アクセス制御を徹底的に行う必要がある場合には、NASが持っているACLや外部ADとは別に、こうした専用アプライアンスが持っているACL機能で不正アクセスをほぼ完全にシャットアウトすることが可能になります。

アクセスの監査ログ取得

図3

不正アクセスを未然に防ぐという考え方と同時に、万が一の事故や事件が発生したときのためにアクセスログを残しておく事も検討すべきです。あるファイルが流出するか不正な改竄がなされたときに、そのファイルに対する最終アクセスや最終更新がいつ誰によって行われたのかをトレースできる仕組みが必要になってきます。NASそのものが監査ログの機能を持っている場合もありますが、ログ収集を一元管理してログを信頼のおける外部メディアに保管するために、専用のログ収集ツールを使うこともできます。

このような収集機能を持つソリューションは、今ではソフトウェアでもアプライアンスでも複数存在しているので、事故後の対応をスムーズにして混乱を最小限に抑えたいならば、導入を検討すべきです。

データの暗号化

図4

ストレージ管理者やバックアップ管理者、またテープの搬送業者などは業務の一環として当然のようにデータにアクセスが可能です。

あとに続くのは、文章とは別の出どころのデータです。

-- ==== Sys2Proof/Machine/OneShot.lean ====
section
/-! DEFINITION. The one-shot commands HASH128, HASH64 and HASH32 (spec/45_public_api.md R171 to R174). They neither read nor
write the streaming context (spec/10_state.md R36). -/

namespace Sys2Proof.Machine

/-- What the three one-shot commands share: fetch the message or take its fault, and answer with a response computed from
the message's bytes. -/
def oneShot (ptr : Address) (len : Count) (answer : List Byte → Response) (s : State) :
    Host.Outcome State Fault Refusal :=
  match fetchMessage ptr len s with
  | .error f => raise f s
  | .ok M => respond (answer M) s

/-- HASH128 (R171). -/
def execHash128 (seed0 seed1 : Word) (ptr : Address) (len : Count) (s : State) :
    Host.Outcome State Fault Refusal :=
  oneShot ptr len (fun M => Response.digest (hash128 M seed0 seed1 s.config).1 (hash128 M seed0 seed1 s.config).2) s

/-- HASH64 (R172): the seed in both halves, the first digest word kept. -/
def execHash64 (seed : Word) (ptr : Address) (len : Count) (s : State) :
    Host.Outcome State Fault Refusal :=
  oneShot ptr len (fun M => Response.digest (hash128 M seed seed s.config).1 0) s

/-- HASH32 (R173): the seed zero-extended into both halves, the low 32 bits of the first digest word kept. -/
def execHash32 (seed : Half) (ptr : Address) (len : Count) (s : State) :
    Host.Outcome State Fault Refusal :=
  oneShot ptr len (fun M => Response.digest (lowHalf (hash128 M (widenSeed seed) (widenSeed seed) s.config).1) 0) s

end Sys2Proof.Machine
end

しかし、こうした人々はファイルの内容までを知っている必要はなく、むしろファイルの内容を見ようと思えば見えてしまう環境は、情報漏えいを起こしやすい危険な状況と考えられます。特にシステム運用を業務委託や外部の管理者に任せている企業などは、直接データにアクセスできてしまう環境にも配慮しなければなりません。

こうした環境ではデータの暗号化を行うことによって安全が確保されます。多くの暗号化ツール(アプライアンス)はクライアントとファイルサーバの間に透過的に介在して、ファイルの書き込み時にはデータを暗号化し、ファイルの読み出しの時には復号化してクライアントに返します。暗号化されたファイルはその暗号化ツールを経由して復号化されない限り意味のある内容として参照できません。暗号化の対象はファイルの中身だけを選択することもできるので、管理者にとってはこれまでの業務を一切変更することがないだけでなく、万が一テープなどが紛失・盗難にあった場合でもすでにデータは暗号化されており解読不能なため、セキュリティは保障されていることになります。